1. MALANG
  2. GAYA HIDUP

Membaca seluk beluk diabetes, mulai dari risiko hingga diet tepat

Menyimak penjelasan pakar kesehatan tentang diabetes, mulai dari faktor risiko penyebab hingga diet tepat untuk mengurangi faktor risiko.

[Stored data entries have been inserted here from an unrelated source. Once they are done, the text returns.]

/-- A fill that is due ends. -/
def settleDue (s : State) (x : Clutch) : State := if fillDue s x then settleFill s x else s

/-- One interval of every fill in progress. -/
def fillStep (s : State) : State :=
  overClutches settleDue Clutch.all (overClutches holdFill Clutch.all s)

/-! ## Shuttle phases (R86) -/

/-- The off-going commands at interval `j` of DRAIN; after the tenth they stand at 0 (R86). -/
def drainOffGoing (j : Nat) (s : State) : State :=
  if j ≤ drainIntervals then
    overClutches (torqueOff fun c => c.hold * (drainIntervals - j) / drainIntervals)
      (dirClutchOf s.shc.current ++ offGoing s) s
  else s

/-- One interval of DRAIN. -/
def drainStep (s : State) : State :=
  let s := countInterval s
  afterFills (fillStep (drainOffGoing s.shc.interval s))

/-- REVERSE_BRAKE ends (R86). -/
def brakeOver (s : State) : Bool := decide (s.scu.motion.outRpm < 30) || s.scu.motion.standstill

/-- DRIVE_AWAY begins from the phase value (R86, log 27). -/
def beginDriveAway (s : State) : State :=
  overClutches (fun s x => s.withClutch x { s.clutch x with entryValue := (s.clutch x).value })
    (dirClutchOf s.shc.target) (s.withPhase (some .driveAway))

/-- One interval of REVERSE_BRAKE. -/
def reverseBrakeStep (s : State) : State :=
  let s := countInterval s
  let s := overClutches (fun s x => s.withClutch x
    ((s.clutch x).ramp (min (s.clutchCfg x).hold ((s.clutch x).value + s.shc.rate))))
    (dirClutchOf s.shc.target) s
  if brakeOver s then beginDriveAway s else s

/-- DRIVE_AWAY has ended (R86). -/
def driveAwayOver (s : State) : Bool :=
  s.shc.state == .shuttling && s.shc.phase == some .driveAway &&
    decide (rampIntervals s ≤ s.shc.interval)

/-- One interval of DRIVE_AWAY. -/
def driveAwayStep (s : State) : State :=
  let s := countInterval s
  let s := overClutches (fun s x => s.withClutch x ((s.clutch x).ramp
    (alongLine (s.clutch x).entryValue (s.clutchCfg x).hold s.shc.interval (rampIntervals s))))
    (dirClutchOf s.shc.target) s
  if driveAwayOver s then endDirectionRamp s else s

/-- Step 4: the operation in progress by one interval (R73 to R87). -/
def advance (s : State) : State :=
  match s.shc.state, s.shc.phase with
  | .shifting, some .fill => afterFills (fillStep (adaptTests s))
  | .shifting, some .torque => torqueStep (adaptTests s)
  | .shifting, some .inertia => inertiaStep s
  | .shifting, some .lockup => finishShift s
  | .shifting, some .abort => abortStep s
  | .engaging, some .preselect => afterFills (fillStep s)
  | .engaging, some .ramp =>
    if allIn s .filling (dirClutchOf s.shc.target) then fillStep s else rampStep s
  | .shuttling, some .drain => drainStep s
  | .shuttling, some .reverseBrake => reverseBrakeStep s
  | .shuttling, some .driveAway => driveAwayStep s
  | .neutral, _ => afterFills (fillStep s)
  | _, _ => s

/-! ## Neutral (R87, R89) -/

/-- The swap of a shuttle in DRAIN is abandoned (R87). -/
def abandonSwap (s : State) : State :=
  if s.shc.phase = some .drain then
    overClutches lockClutch (offGoing s) (overClutches drainClutch (onComing s) s)
  else s

/-- The speed and range clutches where a shift is left for neutral (R89). -/
def leaveShift (s : State) : State :=
  match s.shc.phase with
  | some .fill => overClutches lockClutch (offGoing s) (overClutches drainClutch (onComing s) s)
  | some .torque =>
    if s.shc.kind = some .up then
      overClutches lockClutch (offGoing s) (overClutches drainClutch (onComing s) s)
    else
      let t := overClutches drainClutch (offGoing s) (overClutches lockClutch (onComing s) s)
      t.withShc { t.shc with current := s.shc.target }
  | some .inertia | some .lockup =>
    let t := overClutches drainClutch (offGoing s) (overClutches lockClutch (onComing s) s)
    t.withShc { t.shc with current := s.shc.target }
  | some .abort => overClutches lockClutch (offGoing s) s
  | _ => s

/-- A PRESELECT left for neutral goes on to LOCKED (R89, log 23). -/
def leaveEngaging (s : State) : State :=
  if s.shc.phase = some .preselect then s.withShc { s.shc with preselect := s.shc.target } else s

/-- The selected gear after neutral (R89), taken once at entry to NEUTRAL, also where a PRESELECT goes on and
makes its target current later (log 74). -/
def reselect (s : State) : State :=
  match s.shc.current with
  | some g =>
    match ((s.cfg.gearsOf g.dir).filter fun e => e.start && decide (e.gear.num ≤ g.num)).getLast? with
    | some e => s.withShc { s.shc with selected := some e.gear }
    | none => s
  | none => s

/-- What every way into neutral does (R89, log 22). -/
def dropToNeutral (s : State) : State :=
  let s := withdrawTorque (overClutches drainClutch directionClutches s)
  let s := s.withShc { s.shc with queue := [], pendingShuttle := false }
  enterGearbox .neutral (dropOperation s)

/-- A lever change to N (R89). -/
def neutralize (s : State) : State :=
  match s.shc.state with
  | .inGear => dropToNeutral (reselect s)
  | .shifting => dropToNeutral (reselect (leaveShift s))
  | .shuttling => dropToNeutral (reselect (abandonSwap s))
  | .engaging => dropToNeutral (reselect (leaveEngaging s))
  | .parked | .neutral | .faultHold => s

/-! ## Park (R90 to R92) -/

/-- The park request is in force (R90, R92). -/
def parkRequested (s : State) : Bool :=
  s.shc.lever == .park || (s.shc.state == .parked && s.shc.ignored.isSome) || s.brakeParkRequest ||
    s.shc.parkOrder

/-- A park request acts: as lever N, with pending-park set; without effect in PARKED (R90). -/
def takePark (s : State) : State :=
  if s.shc.state = .parked then s else neutralize (s.withShc { s.shc with pendingPark := true })

/-- The park request comes into force or leaves it (R90). -/
def followParkRequest (s : State) : State :=
  let now := parkRequested s
  let before := s.shc.parkForce
  let s := s.withShc { s.shc with parkForce := now }
  if now && !before then takePark s
  else if !now then s.withShc { s.shc with pendingPark := false }
  else s

/-- The MC's park order (R92, log 37). -/
def shcParkOrder (s : State) : State :=
  writeClutches (followParkRequest (takePark (s.withShc { s.shc with parkOrder := true })))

ilustrasi Diabetes. ©2017 Merdeka.com Reporter : Siti Rutmawati | Senin, 09 Oktober 2017 06:09

Merdeka.com, Malang - Diabetes nampaknya menjadi penyakit tidak menular yang layak untuk diwaspadai keberadaannya. Bagaimana tidak? Data World Health Organization menunjukkan bahwa estimasi jumlah penderita diabetes di dunia mengalami empat kali kenaikan sejak tahun 1980-an. Jumlah penderita diabetes pada tahun 1980an sekitar 108 juta dan meningkat menjadi 415 juta pada tahun 2015. Sementara pada tahun 2010, jumlah tersebut diperkirakan meningkat menjadi 642 juta penderita.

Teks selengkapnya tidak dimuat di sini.